The point of blockchain crypto is that it’s essentially just a big fancy list of every transaction ever made. That’s what the “block chain” *is*, it’s literally every single time any currency has ever moved from one wallet to another, ever. It’s all open to the public where all the money is at all times. It’s designed like this so that there’s never a central entity (like, say, a bank) who we have to trust to make sure all the money that moves around actually gets to where they say it goes. We can all check ourselves where every scrap of money is, is going, and has ever been.
That may sound completely opposite to what you may have heard about crypto, how it helps you stay anonymous… what we essentially have here is almost like a big central bank where all of the bank accounts are completely public. No privacy whatsoever. The anonymity part comes in via the simple fact that, even though you can see every account, it can be difficult to tell who actually *controls* those accounts.
But to get closer to your actual question, what is the math crunching for? Basically, since the list is public, there’s no central system that controls who can put new payments on the list. When you want to make a payment, you essentially just put it onto the list yourself: “I pay <X> person <Y> cryptocoins. Here’s my signature to prove that I authorized this payment.” And from then on, that transaction is immortalized in the public record as having happened.
Now, since this is all controlled by software, and software is written by humans, and humans are stupid, there’s a risk that there could be issues in the software, and that it could be exploited by someone some day. Some very smart, crafty person could, in theory, find a way to, say, forge a bunch of peoples’ signatures and start adding fake transactions onto the list. With a power like that, they could basically move any amount of anyone’s money to any other wallet at any time. I’m not saying that a bug like this *does* exist, but there’s a risk that it *could*. And since there’s no central referee in the system (that is, again, *the whole point*, we don’t want there to be one), there’d be essentially zero recourse if this happened.
This is where the math solving finally comes in. Instead of just designing the system in a way that lets anyone add transactions to the list at any time, we force them to solve a bogus math problem first. It is not solving an actual problem that helps us with anything, it is quite literally hard work for the sake of there being hard work to do. Why? Well, look at it this way: if you’re a bad actor in the system, and you’re trying to add fake transactions to the network, you would have to throw your computing power at solving these math problems to be able to do it. And keep in mind that it’s actually a worldwide race to solve these problems as fast as possible–everyone on the network is trying to solve the same problem as you, at the same exact time, and if they get it first, you have to start over. You should be able to tell quite quickly that if you’re just one bad actor working alone, you are a drop in the ocean of computing power being thrown at this math problem. Someone else is almost certainly going to beat you to it. And every time someone does, you have to try your nefarious scheme over again from square 1.

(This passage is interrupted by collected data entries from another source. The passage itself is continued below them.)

/-! ### Invariants -/

/-- The state after reset meets the invariant, for every legal choice of the parameters. `State.reset` is that state with the
example parameters, which are the model's choice (log entry 1). -/
def Obligations.ResetMeetsTheInvariant : Prop :=
  (∀ p : Params, p.legal = true → (State.resetWith p).Inv) ∧ State.reset = State.resetWith Params.sample ∧ State.reset.Inv

/-- The headline invariant: every step from a state that meets it leads to a state that meets it. -/
def Obligations.EveryStepKeepsTheInvariant : Prop :=
  ∀ s t : State, s.Inv → step s = .next t → t.Inv

/-! ### Ordering and latency (20_memory.md, 70_reset_and_hazards.md) -/

/-- R210, R30: a pending command is performed within as many steps as its draw, plus one, whatever the host does, unless the
reset input abandons it (R200), which empties the slot too. When no reset is to come, the engine step is due after at most
as many steps as the draw, with the word and the arguments captured at acceptance, and the step after them is it. (Log
entries 2 and 8: when the engine moves; 4: the slot after `UndefinedRead`.) -/
def Obligations.PendingCommandCompletes : Prop :=
  ∀ (s : State) (p : Pending), s.pending = some p →
    (∃ n t, n ≤ p.wait + 1 ∧ Sys2Proof.core.run n s = .next t ∧ t.pending = none)
      ∧ (.reset ∉ s.host →
        ∃ n w t u, n ≤ p.wait ∧ Sys2Proof.core.run n s = .next t ∧ EngineDue t { p with wait := w }
          ∧ Sys2Proof.core.run (n + 1) s = .next u ∧ u.pending = none
          ∧ (∀ i, decode p.word = .ok i → exec i t = .next u)
          ∧ (∀ e, decode p.word = .error e → u = t.afterFault .illegalCmd))

/-- R79, R60, R61, R212: the line `wait`. With an empty slot it answers `STATUS` and changes nothing of the block; with a
command pending whose draw has not run out it answers `STATUS`, counts one access and stays; and a host that waits sees
the command's whole effect, the same whatever the draw: after `wait` the state is what the command makes of the state
before it. (Log entries 2: the draw; 16: `wait` as one event that stays; 4: the slot after `UndefinedRead`.) -/
def Obligations.WaitYieldsTheResultWhateverTheLatency : Prop :=
  ∀ (s : State) (rest : List HostEvent), s.host = .wait :: rest →
    (s.pending = none → step s = .next { s with host := rest, response := .data (statusWord s) })
      ∧ ∀ p, s.pending = some p →
        (p.wait ≠ 0 →
          step s = .next { s with pending := some { p with wait := p.wait - 1 }, response := .data (statusWord s) })
        ∧ (∀ i u, decode p.word = .ok i → exec i s = .next u →
          Sys2Proof.core.run (p.wait + 2) s = .next { u with host := rest, response := .data (statusWord u) })
        ∧ (∀ e, decode p.word = .error e →
          Sys2Proof.core.run (p.wait + 2) s = .next { s.afterFault .illegalCmd with
            host := rest
            response := .data (statusWord (s.afterFault .illegalCmd)) })
end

So the math solving isn’t exactly about the math at all. It’s just work for the sake of work itself. A certain kind of work that A) anyone can do that B) bad actors can’t easily scale up by simply having a bigger, better computer. Unless you literally have half of the computing power of the entire world or more under your control, you can’t hijack the blockchain. The capacity for the rest of the world to do more of this busywork combined than you could ever do on your own would bury your attempts.